== What is needed ==
Of all the lines below, output only those starting at the one with "def execFunAbs (f" and ending at the one with "FUN.FLOOR (R142). -/", both ends included, exactly as written.

*** Opening of Record set ***

/-! ## SEL (R137) -/

/-- SEL on p0, or on its inverse. -/
def select (inv : Bool) (f : FV3) (s : State) : Host.Outcome State Fault Refusal :=
  issue f.z 0x2E { mode := true, type := true } false
    (fun cx => vecStatic cx allTypes 2 f.d.toNat [(f.l, f.a.toNat), (f.m, f.b.toNat)])
    (fun cx => skipMarks cx (countMarks f.l f.m) (thenNext (do
      let wide := isWide (unitType cx.h 2)
      let n := if wide then 2 else 1
      refillSpecs cx (specRegs f.d.toNat n) [(f.a.toNat, n), (f.b.toNat, n)]
      let a ← readEl cx cx.exe f.a.toNat wide
      let b ← readEl cx cx.exe f.b.toNat wide
      applyMarks cx (countMarks f.l f.m) (specMark f.l f.a.toNat n ++ specMark f.m f.b.toNat n)
      let x ← getG cx.g
      let p ← readP cx 0
      writeEl cx f.d.toNat wide (gen x.w (fun t => if hasLane p t != inv then lane 0#64 a t else lane 0#64 b t))))) s
/-- SEL with p0. -/
def execSel (f : FV3) (s : State) : Host.Outcome State Fault Refusal := select false f s
/-- SEL with ~p0. -/
def execSelNotP0 (f : FV3) (s : State) : Host.Outcome State Fault Refusal := select true f s

/-! ## PMOV (R138) -/

/-- PMOV.TOP. -/
def execPmovTop (f : FPtop) (s : State) : Host.Outcome State Fault Refusal :=
  issue f.z 0x4A {} false
    (fun _ => do
      okSpec f.a.toNat
      okMark f.l f.a.toNat)
    (fun cx => skipMarks cx (countMarks f.l false) (thenNext (do
      refillSpecs cx [] [(f.a.toNat, 1)]
      let a ← readOp cx cx.exe f.a.toNat
      applyMarks cx (countMarks f.l false) (specMark f.l f.a.toNat 1)
      let x ← getG cx.g
      writeP cx f.k.toNat (maskOf x.w (fun t => lane 0#32 a t != 0#32))))) s
/-- PMOV.FROMP. -/
def execPmovFromp (f : FPfrom) (s : State) : Host.Outcome State Fault Refusal :=
  issue f.z 0x4A {} false (fun _ => okDest f.d.toNat)
    (fun cx => skipIfNone cx (thenNext (do
      let x ← getG cx.g
      let p ← readP cx f.k.toNat
      writeD cx f.d.toNat (gen x.w (fun t => if hasLane p t then 1#32 else 0#32))))) s
/-- Two predicates into the first. -/
def pmovBin (r : W64 → W64 → W64) (f : FPP) (s : State) : Host.Outcome State Fault Refusal :=
  issue f.z 0x4A {} false (fun _ => pure ())
    (fun cx => skipIfNone cx (thenNext (do
      let k ← readP cx f.k.toNat
      let j ← readP cx f.j.toNat
      writeP cx f.k.toNat (r k j)))) s
/-- PMOV.AND. -/
def execPmovAnd (f : FPP) (s : State) : Host.Outcome State Fault Refusal := pmovBin (fun k j => k &&& j) f s
/-- PMOV.OR. -/
def execPmovOr (f : FPP) (s : State) : Host.Outcome State Fault Refusal := pmovBin (fun k j => k ||| j) f s
/-- PMOV.XOR. -/
def execPmovXor (f : FPP) (s : State) : Host.Outcome State Fault Refusal := pmovBin (fun k j => k ^^^ j) f s
/-- PMOV.NOT. -/
def execPmovNot (f : FPP) (s : State) : Host.Outcome State Fault Refusal := pmovBin (fun _ j => ~~~j) f s
/-- PMOV.FROMS: a scalar's bits into a predicate. -/
def execPmovFroms (f : FPfroms) (s : State) : Host.Outcome State Fault Refusal :=
  issue f.z 0x4A {} false (fun _ => pure ())
    (fun cx => skipMarks cx (countMarks f.l false) (thenNext (do
      let v ← readS cx f.a.toNat
      applyMarks cx (countMarks f.l false) (scalarMark f.l f.a.toNat)
      writeP cx f.k.toNat v))) s

end Sys2Proof.Machine
end

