-- ==== Sys2Proof/Machine/VectorFloat.lean ====
section
/-! DEFINITION. Floating-point arithmetic in each thread: FADD to FDIV, FMIN and FMAX, FUN, the FP64 instructions, FCMP and
DCMP (R136, R139–R144). -/

namespace Sys2Proof.Machine

/-! ## Operations on patterns: the result and its events -/

/-- A signalling NaN (R55). -/
def isSnan (f : Fmt) (x : Nat) : Bool := (decodeF f false x).isNan && bits x (f.mb - 1) (f.mb - 1) == 0

/-- The pattern of an exact result, rounded once, with its events; a NaN is the canonical one. -/
def roundNum (f : Fmt) (m : FpMode) (inv : Bool) (x : Num) : Nat × Ev :=
  match x with
  | .nan => (f.nanBits, { inv := inv })
  | .inf s => ((encodeF f m.rm (.inf s)).bits, { inv := inv })
  | .fin s k e =>
    let (b, ev) := finish f m (roundF f m.rm s k e false)
    (b, { ev with inv := inv })

def oppositeInf (a b : Num) : Bool := match a, b with | .inf s, .inf t => s != t | _, _ => false
def zeroTimesInf (a b : Num) : Bool :=
  match a, b with
  | .inf _, y => y.isZero
  | x, .inf _ => x.isZero
  | _, _ => false

/-- a + b (R139). -/
def fpAdd (f : Fmt) (m : FpMode) (a b : Nat) : Nat × Ev :=
  let x := decodeF f m.ftz a
  let y := decodeF f m.ftz b
  roundNum f m (isSnan f a || isSnan f b || oppositeInf x y) (addN m.rm x y)
/-- A pattern with its sign inverted, a NaN apart. -/
def fpFlip (f : Fmt) (a : Nat) : Nat := if f.signBit ≤ a % 2 ^ f.width then a % 2 ^ f.width - f.signBit else a % 2 ^ f.width + f.signBit
def fpSub (f : Fmt) (m : FpMode) (a b : Nat) : Nat × Ev := fpAdd f m a (fpFlip f b)
/-- a × b. -/
def fpMul (f : Fmt) (m : FpMode) (a b : Nat) : Nat × Ev :=
  let x := decodeF f m.ftz a
  let y := decodeF f m.ftz b
  roundNum f m (isSnan f a || isSnan f b || zeroTimesInf x y) (mulN x y)
/-- ±(a × b) + d with one rounding. -/
def fpFma (f : Fmt) (m : FpMode) (negate : Bool) (a b d : Nat) : Nat × Ev :=
  let x := decodeF f m.ftz a
  let y := decodeF f m.ftz b
  let z := decodeF f m.ftz d
  let p := if negate then (mulN x y).neg else mulN x y
  roundNum f m (isSnan f a || isSnan f b || isSnan f d || zeroTimesInf x y || oppositeInf p z) (addN m.rm p z)
/-- a / b. -/
def fpDiv (f : Fmt) (m : FpMode) (a b : Nat) : Nat × Ev :=
  let x := decodeF f m.ftz a
  let y := decodeF f m.ftz b
  let bothInf := match x, y with | .inf _, .inf _ => true | _, _ => false
  let inv := isSnan f a || isSnan f b || (x.isZero && y.isZero) || bothInf
  let dz := match x with | .fin _ k _ => k != 0 && y.isZero | _ => false
  let (r, ev) := finish f m (divF f m.rm x y)
  (r, { ev with inv := inv, dz := dz })
/-- √a. -/
def fpSqrt (f : Fmt) (m : FpMode) (a : Nat) : Nat × Ev :=
  let x := decodeF f m.ftz a
  let below := match x with | .nan => false | .inf s => s | .fin s k _ => s && k != 0
  let (r, ev) := finish f m (sqrtF f m.rm x)
  (r, { ev with inv := isSnan f a || below })

/-- A pattern read under FTZ (R56). -/
def flushed (f : Fmt) (m : FpMode) (a : Nat) : Nat :=
  let a := a % 2 ^ f.width
  if m.ftz && a % f.signBit < 2 ^ f.mb then (if f.signBit ≤ a then f.signBit else 0) else a
/-- The order of R140: −0 below +0. -/
def orderKey (f : Fmt) (a : Nat) : Int := if f.signBit ≤ a then -((a - f.signBit : Nat) : Int) - 1 else a
/-- FMIN and FMAX (R140). -/
def fpMinMax (f : Fmt) (m : FpMode) (greater nanWins : Bool) (a b : Nat) : Nat × Ev :=
  let ev : Ev := { inv := isSnan f a || isSnan f b }
  let na := (decodeF f false a).isNan
  let nb := (decodeF f false b).isNan
  let a := flushed f m a
  let b := flushed f m b
  if na || nb then (if nanWins || (na && nb) then f.nanBits else if na then b else a, ev)
  else
    let first := if greater then decide (orderKey f b ≤ orderKey f a) else decide (orderKey f a ≤ orderKey f b)
    (if first then a else b, ev)

/-- abs and neg: a NaN gives the canonical one. -/
def fpSign (f : Fmt) (m : FpMode) (r : Nat → Nat) (a : Nat) : Nat × Ev :=
  if (decodeF f false a).isNan then (f.nanBits, { inv := isSnan f a }) else (r (flushed f m a), {})
/-- The integer value by a rounding mode (R142, functions 10 to 13); the sign of a zero result is the operand's. -/
def fpIntegral (f : Fmt) (m : FpMode) (rm : Nat) (a : Nat) : Nat × Ev :=
  match decodeF f m.ftz a with
  | .nan => (f.nanBits, { inv := isSnan f a })
  | .inf _ => (a % 2 ^ f.width, {})
  | .fin s k e => ((roundF f 0 s (intOf rm s k e).natAbs 0 false).bits, {})
/-- frac (R142): a − floor(a), exact or rounded once; a zero result is +0. -/
def fpFrac (f : Fmt) (m : FpMode) (a : Nat) : Nat × Ev :=
  match decodeF f m.ftz a with
  | .nan => (f.nanBits, { inv := isSnan f a })
  | .inf _ => (f.nanBits, { inv := true })
  | .fin s k e =>
    if 0 ≤ e then (0, {})
    else
      let v : Int := if s then -(k : Int) else k
      finish f m (roundF f m.rm false (v % (2 ^ (-e).toNat : Nat)).toNat e false)

-- DESIGN CHOICE: log 101
/-- A number of one format in another (R68): exact, or rounded by the mode. -/
def fpConvert (src dst : Fmt) (m : FpMode) (a : Nat) : Nat × Ev := roundNum dst m (isSnan src a) (decodeF src m.ftz a)

/-- Functions 3 to 9 (R142): the FP32 function, rounded to a narrower type by RNE. -/
def fpApprox (fn ty : Nat) (m : FpMode) (a : Nat) : Nat × Ev :=
  if ty == 10 then approxFun fn m (n32 a)
  else
    let (x, e1) := fpConvert (fmtOf ty) f32 m a
    let (y, e2) := approxFun fn m (n32 x)
    let (z, e3) := fpConvert f32 (fmtOf ty) { m with rm := 0 } y
    (z, (e1.or e2).or e3)

/-! ## Shapes -/

def lane2 (ty : Nat) (r : Nat × Ev) : LaneOut := { v := holdBits ty r.1, ev := r.2 }
/-- A binary operation on patterns of the type's format. -/
def fpOp (r : Fmt → FpMode → Nat → Nat → Nat × Ev) : Lane3 :=
  fun ty h a b _ => lane2 ty (r (fmtOf ty) (fpMode h) (eltBits ty a) (eltBits ty b))
def fpOp3 (negate : Bool) : Lane3 :=
  fun ty h a b d => lane2 ty (fpFma (fmtOf ty) (fpMode h) negate (eltBits ty a) (eltBits ty b) (eltBits ty d))
/-- A function of FUN or DUN on patterns of the type's format. -/
def fpUn (r : Nat → FpMode → Nat → Nat × Ev) : Nat → Hints → W64 → W64 → LaneOut :=
  fun ty h a _ => lane2 ty (r ty (fpMode h) (eltBits ty a))

/-! ## FADD to FDIV (R139, R140) -/

/-- FADD (R139). -/
def execFadd (f : FV3) (s : State) : Host.Outcome State Fault Refusal :=
  vec3 0x30 true false floatTypes 10 (fpOp fpAdd) f s
/-- FSUB (R139). -/
def execFsub (f : FV3) (s : State) : Host.Outcome State Fault Refusal :=
  vec3 0x31 true false floatTypes 10 (fpOp fpSub) f s
/-- FMUL (R139). -/
def execFmul (f : FV3) (s : State) : Host.Outcome State Fault Refusal :=
  vec3 0x32 true false floatTypes 10 (fpOp fpMul) f s
/-- FFMA (R139). -/
def execFfma (f : FV3) (s : State) : Host.Outcome State Fault Refusal :=
  vec3 0x33 true true floatTypes 10 (fpOp3 false) f s
/-- FNMA (R139). -/
def execFnma (f : FV3) (s : State) : Host.Outcome State Fault Refusal :=
  vec3 0x33 true true floatTypes 10 (fpOp3 true) f s
/-- FMIN (R140). -/
def execFmin (f : FV3) (s : State) : Host.Outcome State Fault Refusal :=
  vec3 0x34 true false floatTypes 10 (fpOp (fun f m => fpMinMax f m false false)) f s
/-- FMINNAN (R140). -/
def execFminnan (f : FV3) (s : State) : Host.Outcome State Fault Refusal :=
  vec3 0x34 true false floatTypes 10 (fpOp (fun f m => fpMinMax f m false true)) f s
/-- FMAX (R140). -/
def execFmax (f : FV3) (s : State) : Host.Outcome State Fault Refusal :=
  vec3 0x35 true false floatTypes 10 (fpOp (fun f m => fpMinMax f m true false)) f s
/-- FMAXNAN (R140). -/
def execFmaxnan (f : FV3) (s : State) : Host.Outcome State Fault Refusal :=
  vec3 0x35 true false floatTypes 10 (fpOp (fun f m => fpMinMax f m true true)) f s
/-- FDIV (R139). -/
def execFdiv (f : FV3) (s : State) : Host.Outcome State Fault Refusal :=
  vec3 0x37 true false floatTypes 10 (fpOp fpDiv) f s

/-! ## FP64 (R141) -/

/-- DADD (R141). -/
def execDadd (f : FV3) (s : State) : Host.Outcome State Fault Refusal :=
  vec3 0x39 true false [11] 11 (fpOp fpAdd) f s
/-- DSUB (R141). -/
def execDsub (f : FV3) (s : State) : Host.Outcome State Fault Refusal :=
  vec3 0x39 true false [11] 11 (fpOp fpSub) f s
/-- DMUL (R141). -/
def execDmul (f : FV3) (s : State) : Host.Outcome State Fault Refusal :=
  vec3 0x3A true false [11] 11 (fpOp fpMul) f s
/-- DFMA (R141). -/
def execDfma (f : FV3) (s : State) : Host.Outcome State Fault Refusal :=
  vec3 0x3B true true [11] 11 (fpOp3 false) f s
/-- DNMA (R141). -/
def execDnma (f : FV3) (s : State) : Host.Outcome State Fault Refusal :=
  vec3 0x3B true true [11] 11 (fpOp3 true) f s
/-- DDIV (R141). -/
def execDdiv (f : FV3) (s : State) : Host.Outcome State Fault Refusal :=
  vec3 0x3F true false [11] 11 (fpOp fpDiv) f s

/-! ## FUN (R142, R143) and DUN (R144) -/

def fun1 (r : Nat → FpMode → Nat → Nat × Ev) (f : FV2) (s : State) : Host.Outcome State Fault Refusal :=
  vec2 0x38 true false floatTypes 10 (fpUn r) f.z f.l f.d.toNat f.a.toNat s
def dun1 (r : Nat → FpMode → Nat → Nat × Ev) (f : FV2) (s : State) : Host.Outcome State Fault Refusal :=
  vec2 0x3E true false [11] 11 (fpUn r) f.z f.l f.d.toNat f.a.toNat s
def absR : Nat → FpMode → Nat → Nat × Ev := fun ty m a => fpSign (fmtOf ty) m (fun x => x % (fmtOf ty).signBit) a
def negR : Nat → FpMode → Nat → Nat × Ev := fun ty m a => fpSign (fmtOf ty) m (fpFlip (fmtOf ty)) a
def sqrtR : Nat → FpMode → Nat → Nat × Ev := fun ty m a => fpSqrt (fmtOf ty) m a
def floorR : Nat → FpMode → Nat → Nat × Ev := fun ty m a => fpIntegral (fmtOf ty) m 3 a
def ceilR : Nat → FpMode → Nat → Nat × Ev := fun ty m a => fpIntegral (fmtOf ty) m 2 a
def truncR : Nat → FpMode → Nat → Nat × Ev := fun ty m a => fpIntegral (fmtOf ty) m 1 a
def rintR : Nat → FpMode → Nat → Nat × Ev := fun ty m a => fpIntegral (fmtOf ty) m m.rm a

/-- FUN.ABS (R142). -/
def execFunAbs (f : FV2) (s : State) : Host.Outcome State Fault Refusal := fun1 (absR) f s
/-- FUN.NEG (R142). -/
def execFunNeg (f : FV2) (s : State) : Host.Outcome State Fault Refusal := fun1 (negR) f s
/-- FUN.SQRT (R142). -/
def execFunSqrt (f : FV2) (s : State) : Host.Outcome State Fault Refusal := fun1 (sqrtR) f s
/-- FUN.RCP (R142). -/
def execFunRcp (f : FV2) (s : State) : Host.Outcome State Fault Refusal := fun1 (fpApprox 3) f s
/-- FUN.RSQ (R142). -/
def execFunRsq (f : FV2) (s : State) : Host.Outcome State Fault Refusal := fun1 (fpApprox 4) f s
/-- FUN.EXP2 (R142). -/
def execFunExp2 (f : FV2) (s : State) : Host.Outcome State Fault Refusal := fun1 (fpApprox 5) f s
/-- FUN.LOG2 (R142). -/
def execFunLog2 (f : FV2) (s : State) : Host.Outcome State Fault Refusal := fun1 (fpApprox 6) f s
/-- FUN.SIN (R142). -/
def execFunSin (f : FV2) (s : State) : Host.Outcome State Fault Refusal := fun1 (fpApprox 7) f s
/-- FUN.COS (R142). -/
def execFunCos (f : FV2) (s : State) : Host.Outcome State Fault Refusal := fun1 (fpApprox 8) f s
/-- FUN.TANH (R142). -/
def execFunTanh (f : FV2) (s : State) : Host.Outcome State Fault Refusal := fun1 (fpApprox 9) f s
/-- FUN.FLOOR (R142). -/
def execFunFloor (f : FV2) (s : State) : Host.Outcome State Fault Refusal := fun1 (floorR) f s
/-- FUN.CEIL (R142). -/
def execFunCeil (f : FV2) (s : State) : Host.Outcome State Fault Refusal := fun1 (ceilR) f s
/-- FUN.TRUNC (R142). -/
def execFunTrunc (f : FV2) (s : State) : Host.Outcome State Fault Refusal := fun1 (truncR) f s
/-- FUN.RINT (R142). -/
def execFunRint (f : FV2) (s : State) : Host.Outcome State Fault Refusal := fun1 (rintR) f s
/-- FUN.FRAC (R142). -/
def execFunFrac (f : FV2) (s : State) : Host.Outcome State Fault Refusal := fun1 (fun ty m a => fpFrac (fmtOf ty) m a) f s
/-- DUN.ABS (R144). -/
def execDunAbs (f : FV2) (s : State) : Host.Outcome State Fault Refusal := dun1 absR f s
/-- DUN.NEG (R144). -/
def execDunNeg (f : FV2) (s : State) : Host.Outcome State Fault Refusal := dun1 negR f s
/-- DUN.SQRT (R144). -/
def execDunSqrt (f : FV2) (s : State) : Host.Outcome State Fault Refusal := dun1 sqrtR f s
/-- DUN.FLOOR (R144). -/
def execDunFloor (f : FV2) (s : State) : Host.Outcome State Fault Refusal := dun1 floorR f s
/-- DUN.CEIL (R144). -/
def execDunCeil (f : FV2) (s : State) : Host.Outcome State Fault Refusal := dun1 ceilR f s
/-- DUN.TRUNC (R144). -/
def execDunTrunc (f : FV2) (s : State) : Host.Outcome State Fault Refusal := dun1 truncR f s
/-- DUN.RINT (R144). -/
def execDunRint (f : FV2) (s : State) : Host.Outcome State Fault Refusal := dun1 rintR f s

/-! ## FCMP and DCMP (R136) -/

/-- A floating-point compare; only a signalling NaN counts. -/
def fpCompare (c : Nat) : Nat → Hints → W64 → W64 → Bool × Ev := fun ty h a b =>
  let f := fmtOf ty
  let m := fpMode h
  (floatCond c (cmpN (decodeF f m.ftz (eltBits ty a)) (decodeF f m.ftz (eltBits ty b))),
    { inv := isSnan f (eltBits ty a) || isSnan f (eltBits ty b) })
/-- FCMP. -/
def execFcmp (f : FVC) (s : State) : Host.Outcome State Fault Refusal := compareOp 0x36 floatTypes 10 false (fpCompare f.c.toNat) f s
/-- FCMPAND. -/
def execFcmpand (f : FVC) (s : State) : Host.Outcome State Fault Refusal := compareOp 0x36 floatTypes 10 true (fpCompare f.c.toNat) f s
/-- DCMP. -/
def execDcmp (f : FVC) (s : State) : Host.Outcome State Fault Refusal := compareOp 0x3D [11] 11 false (fpCompare f.c.toNat) f s
/-- DCMPAND. -/
def execDcmpand (f : FVC) (s : State) : Host.Outcome State Fault Refusal := compareOp 0x3D [11] 11 true (fpCompare f.c.toNat) f s

end Sys2Proof.Machine
end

*** Close of Record set ***

== Result for this exercise ==
def execFunAbs (f : FV2) (s : State) : Host.Outcome State Fault Refusal := fun1 (absR) f s
/-- FUN.NEG (R142). -/
def execFunNeg (f : FV2) (s : State) : Host.Outcome State Fault Refusal := fun1 (negR) f s
/-- FUN.SQRT (R142). -/
def execFunSqrt (f : FV2) (s : State) : Host.Outcome State Fault Refusal := fun1 (sqrtR) f s
/-- FUN.RCP (R142). -/
def execFunRcp (f : FV2) (s : State) : Host.Outcome State Fault Refusal := fun1 (fpApprox 3) f s
/-- FUN.RSQ (R142). -/
def execFunRsq (f : FV2) (s : State) : Host.Outcome State Fault Refusal := fun1 (fpApprox 4) f s
/-- FUN.EXP2 (R142). -/
def execFunExp2 (f : FV2) (s : State) : Host.Outcome State Fault Refusal := fun1 (fpApprox 5) f s
/-- FUN.LOG2 (R142). -/
def execFunLog2 (f : FV2) (s : State) : Host.Outcome State Fault Refusal := fun1 (fpApprox 6) f s
/-- FUN.SIN (R142). -/
def execFunSin (f : FV2) (s : State) : Host.Outcome State Fault Refusal := fun1 (fpApprox 7) f s
/-- FUN.COS (R142). -/
def execFunCos (f : FV2) (s : State) : Host.Outcome State Fault Refusal := fun1 (fpApprox 8) f s
/-- FUN.TANH (R142). -/
def execFunTanh (f : FV2) (s : State) : Host.Outcome State Fault Refusal := fun1 (fpApprox 9) f s
/-- FUN.FLOOR (R142). -/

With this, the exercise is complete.